>>>

/-! ## Encodings -/

/-- Words and lines written out from the layouts of 30_encoding.md R67 and R62 decode to the rows they stand for: the
command words of vectors V21, V23, V50, V54, V57, V61, V63 and P9, and the lines of V28, V29c, V29, V32 (30_encoding.md
sections 1, 3 and 6). -/
def Obligations.WrittenOutCodesDecode : Prop :=
  decode (.commandWord 0x0000) = .checksum false 0 0x00 ∧
  decode (.commandWord 0x2054) = .encode false 0 0x54 ∧
  decode (.commandWord 0x2800) = .encode false 2 0x00 ∧
  decode (.commandWord 0x4455) = .send false 1 0x55 ∧
  decode (.commandWord 0x6000) = .decode false 0 0x00 ∧
  decode (.commandWord 0x8C55) = .await false 3 0x55 ∧
  decode (.commandWord 0x9455) = .await true 1 0x55 ∧
  decode (.commandWord 0xA023) = .fetch false 0 0x23 ∧
  decode (.commandWord 0xC000) = .reservedOp6 false 0 0x00 ∧
  decode (.commandWord 0xE000) = .reservedOp7 false 0 0x00 ∧
  decode (.commandWord 0x4155) = .reservedBit8 2 false 0 false 0x55 ∧
  decode (.commandWord 0x8255) = .reservedBit9 4 false 0 0x55 ∧
  decode (.line [0x23, 0x4E, 0x34]) = .nack [0x34] ∧
  decode (.line [0x23, 0x41]) = .ack [] ∧
  decode (.line [0x23, 0x35, 0x34]) = .data [0x35, 0x34] ∧
  decode (.line [0x23]) = .data [] ∧
  decode (.line [0x24, 0x35]) = .malformed [0x24, 0x35] ∧
  decode (.line []) = .malformed []

/-- Decoding the code of a well-formed instruction gives the instruction back, with every operand at every value: no bit of
a command word and no byte of a line is dropped. Which of two reserved rows a word that falls under both stands for is the
model's choice (log 12). -/
def Obligations.DecodeOfEncode : Prop :=
  ∀ i : Instr, wellFormed i = true → decode (encode i) = i

/-- Every code stands for exactly one well-formed instruction: the decoder is total, and encoding what it reads gives the
code back. -/
def Obligations.EncodeOfDecode : Prop :=
  ∀ c : Code, wellFormed (decode c) = true ∧ encode (decode c) = c

/-! ## One step -/

/-- With no reset and no wait in progress, a step takes up the operation the host has started and runs the instruction that
`CW` decodes to; the start is taken with it (log 2). -/
def Obligations.StepRunsStartedCommand : Prop :=
  ∀ s : State, s.rst = false → s.waiting = none → s.start = true →
    step s = exec (decode (.commandWord s.cw)) { s with start := false }

/-- With no reset and a wait in progress, a step takes the next receive event; a line runs the instruction it decodes to, and
has been consumed from `RX` (43_correlator.md R152, 10_state.md R17). -/
def Obligations.StepRunsReceivedLine : Prop :=
  ∀ (s : State) (w : Waiting) (bytes : List Byte) (rest : List Event),
    s.rst = false → s.waiting = some w → s.rx = .line bytes :: rest →
    step s = exec (decode (.line bytes)) { s with rx := rest }

/-- A step with nothing to do changes nothing: no operation started and none in progress (10_state.md R20), or a wait whose
transport has not answered yet (60_exceptions.md R204; that an empty list of events stands for this is log 3). -/
def Obligations.StepIdleOrBlocked : Prop :=
  ∀ s : State, s.rst = false →
    (s.waiting = none ∧ s.start = false ∨ s.waiting ≠ none ∧ s.rx = []) → step s = .next s

/-- A timeout in a wait (43_correlator.md R153): the record of the awaited id is destroyed with its buffered payload, other
entries stay, the event is consumed and later events stay in `RX`, the wait ends with `ResponseTimeout`. -/
def Obligations.TimeoutEndsWait : Prop :=
  ∀ (s : State) (w : Waiting) (rest : List Event),
    EngineInv s → s.rst = false → s.waiting = some w → s.rx = .timeout :: rest →
    ∃ t, step s = .next t ∧ Ended .responseTimeout t ∧ t.tabRead w.cmd = Entry.idle ∧ TableSameBut w.cmd s t ∧
      t.rx = rest ∧ t.tx = s.tx ∧ PortSame s t

/-- A reset (70_reset_and_hazards.md R230, 10_state.md R27): from any state, an operation in progress among them, every
entry is Idle, `TX` is empty, `STATUS` is `OK`, `HAS_PAYLOAD` is 0, nothing is in progress, and the receive events are untouched
(R231). The model's choice: the reset input is a field of the state, a step takes it before all else, and the reset clears both
inputs of the host port (log 2); the history `TX` starts again at empty (log 5). -/
def Obligations.ResetEventState : Prop :=
  ∀ s : State, s.rst = true →
    ∃ t, step s = .next t ∧ (∀ c : Byte, t.tabRead c = Entry.idle) ∧ t.tx = [] ∧ Ended .ok t ∧ t.hasPayload = false ∧
      t.rx = s.rx ∧ t.start = false ∧ t.rst = false

/-- The state right after reset: what 10_state.md R27 gives it, and the invariant. -/
def Obligations.ResetStateHolds : Prop :=
  (∀ c : Byte, State.reset.tabRead c = Entry.idle) ∧ State.reset.tx = [] ∧ State.reset.statusCode = 0x0 ∧
  State.reset.hasPayload = false ∧ State.reset.waiting = none ∧ EngineInv State.reset

/-! ## The Checksum Engine -/

/-- CHECKSUM (40_checksum.md R86, R84): `STATUS` = `OK` and `RES_CK` = `CHECKSUM(OP_BUF[0..OP_LEN-1])`, the low byte of the
operand's CRC, for every operand; table, streams and host port are untouched; an empty operand gives 0x00 and leading 0x00
bytes change nothing; the example of the rule, its CRC and its checksum. -/
def Obligations.ChecksumCompletes : Prop :=
  (∀ (ao : Bool) (sd : BitVec 2) (c : Byte) (s : State),
    ∃ t, exec (.checksum ao sd c) s = .next t ∧ Ended .ok t ∧ t.resCk = checksum s.operand ∧
      t.resCk.toNat = (crc16 s.operand).toNat % 256 ∧ OnlyResults s t ∧
      (s.opLen.val = 0 → t.resCk = 0x00) ∧
      (∀ n rest, s.operand = List.replicate n 0x00 ++ rest → t.resCk = checksum rest)) ∧
  crc16 [0x23, 0x35, 0x34, 0x2C, 0x30, 0x2C, 0x36, 0x2C, 0x43, 0x38, 0x2C, 0x30, 0x30, 0x2C, 0x43, 0x38, 0x2C, 0x30, 0x30,
    0x2C, 0x43, 0x38, 0x2C, 0x30, 0x30, 0x2C] = 0x6F76 ∧
  checksum [0x23, 0x35, 0x34, 0x2C, 0x30, 0x2C, 0x36, 0x2C, 0x43, 0x38, 0x2C, 0x30, 0x30, 0x2C, 0x43, 0x38, 0x2C, 0x30, 0x30,
    0x2C, 0x43, 0x38, 0x2C, 0x30, 0x30, 0x2C] = 0x76

/-- The check value of 40_checksum.md R80 (vector V1) and the values of vectors V2, V5 to V9. -/
def Obligations.CrcCheckValues : Prop :=
  crc16 [0x31, 0x32, 0x33, 0x34, 0x35, 0x36, 0x37, 0x38, 0x39] = 0x31C3 ∧ crc16 [] = 0x0000 ∧ crc16 [0x01] = 0x1021 ∧
  crc16 [0x80] = 0x9188 ∧ crc16 [0xFF] = 0x1EF0 ∧ crc16 [0x41] = 0x58E5 ∧ crc16 [0x23] = 0x1401

/-- The bitwise exclusive-or of two byte sequences. -/
def xorBytes (a b : List Byte) : List Byte := List.zipWith (· ^^^ ·) a b

/-- Linearity of the CRC and of the checksum over sequences of equal length (40_checksum.md R89 item 1). -/
def Obligations.CrcLinear : Prop :=
  ∀ a b : List Byte, a.length = b.length →
    crc16 (xorBytes a b) = crc16 a ^^^ crc16 b ∧ checksum (xorBytes a b) = checksum a ^^^ checksum b

/-- Which single-byte changes the checksum does not see (40_checksum.md R90): a change by `e` with `m` bytes after it is
undetected exactly when the checksum of `e` and `m` zero bytes is 0; for `m` = 18 it holds of 0x03, 0x05 and 0x06. -/
def Obligations.UndetectedByteChange : Prop :=
  (∀ (before after : List Byte) (b e : Byte),
    checksum (before ++ (b ^^^ e) :: after) = checksum (before ++ b :: after) ↔
      checksum (e :: List.replicate after.length 0x00) = 0x00) ∧
  (∀ e ∈ [0x03#8, 0x05#8, 0x06#8], checksum (e :: List.replicate 18 0x00) = 0x00)

/-- The table form of a byte step (40_checksum.md R83), with the entries the rule lists, `TAB[n] = crc_step(0, n)`. -/
def Obligations.CrcTableForm : Prop :=
  (∀ (crc : CrcWord) (b : Byte), crcStep crc b = (crc <<< 8) ^^^ crcStep 0 ((crc >>> 8).setWidth 8 ^^^ b)) ∧
  crcStep 0 0x00 = 0x0000 ∧ crcStep 0 0x01 = 0x1021 ∧ crcStep 0 0x80 = 0x9188 ∧ crcStep 0 0xFF = 0x1EF0

/-- The polynomial over GF(2) of a 16-bit register, bit `i` the coefficient of `x^i` (40_checksum.md R83). -/
noncomputable def wordPoly (w : CrcWord) : Polynomial (ZMod 2) :=
  (Finset.range 16).sum (fun i => if w.getLsbD i then (Polynomial.X : Polynomial (ZMod 2)) ^ i else 0)

/-- The polynomial of one byte. -/
noncomputable def bytePoly (b : Byte) : Polynomial (ZMod 2) :=
  (Finset.range 8).sum (fun i => if b.getLsbD i then (Polynomial.X : Polynomial (ZMod 2)) ^ i else 0)

/-- The polynomial of a byte sequence, the first byte's bit 7 the highest coefficient. -/
noncomputable def bytesPoly (s : List Byte) : Polynomial (ZMod 2) :=
  s.foldl (fun p b => p * Polynomial.X ^ 8 + bytePoly b) 0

<<<

Exercise description: Every line above from the line with "0x2C, 0x43, 0x38, 0x2C, 0x30, 0x30, 0x2C] = 0x6F76" to the line with "(∀ (before after" is wanted, ends included; write them out exactly and add no other line.

Completed exercise:
    0x2C, 0x43, 0x38, 0x2C, 0x30, 0x30, 0x2C] = 0x6F76 ∧
  checksum [0x23, 0x35, 0x34, 0x2C, 0x30, 0x2C, 0x36, 0x2C, 0x43, 0x38, 0x2C, 0x30, 0x30, 0x2C, 0x43, 0x38, 0x2C, 0x30, 0x30,
    0x2C, 0x43, 0x38, 0x2C, 0x30, 0x30, 0x2C] = 0x76

/-- The check value of 40_checksum.md R80 (vector V1) and the values of vectors V2, V5 to V9. -/
def Obligations.CrcCheckValues : Prop :=
  crc16 [0x31, 0x32, 0x33, 0x34, 0x35, 0x36, 0x37, 0x38, 0x39] = 0x31C3 ∧ crc16 [] = 0x0000 ∧ crc16 [0x01] = 0x1021 ∧
  crc16 [0x80] = 0x9188 ∧ crc16 [0xFF] = 0x1EF0 ∧ crc16 [0x41] = 0x58E5 ∧ crc16 [0x23] = 0x1401

/-- The bitwise exclusive-or of two byte sequences. -/
def xorBytes (a b : List Byte) : List Byte := List.zipWith (· ^^^ ·) a b

/-- Linearity of the CRC and of the checksum over sequences of equal length (40_checksum.md R89 item 1). -/
def Obligations.CrcLinear : Prop :=
  ∀ a b : List Byte, a.length = b.length →
    crc16 (xorBytes a b) = crc16 a ^^^ crc16 b ∧ checksum (xorBytes a b) = checksum a ^^^ checksum b

/-- Which single-byte changes the checksum does not see (40_checksum.md R90): a change by `e` with `m` bytes after it is
undetected exactly when the checksum of `e` and `m` zero bytes is 0; for `m` = 18 it holds of 0x03, 0x05 and 0x06. -/
def Obligations.UndetectedByteChange : Prop :=
  (∀ (before after : List Byte) (b e : Byte),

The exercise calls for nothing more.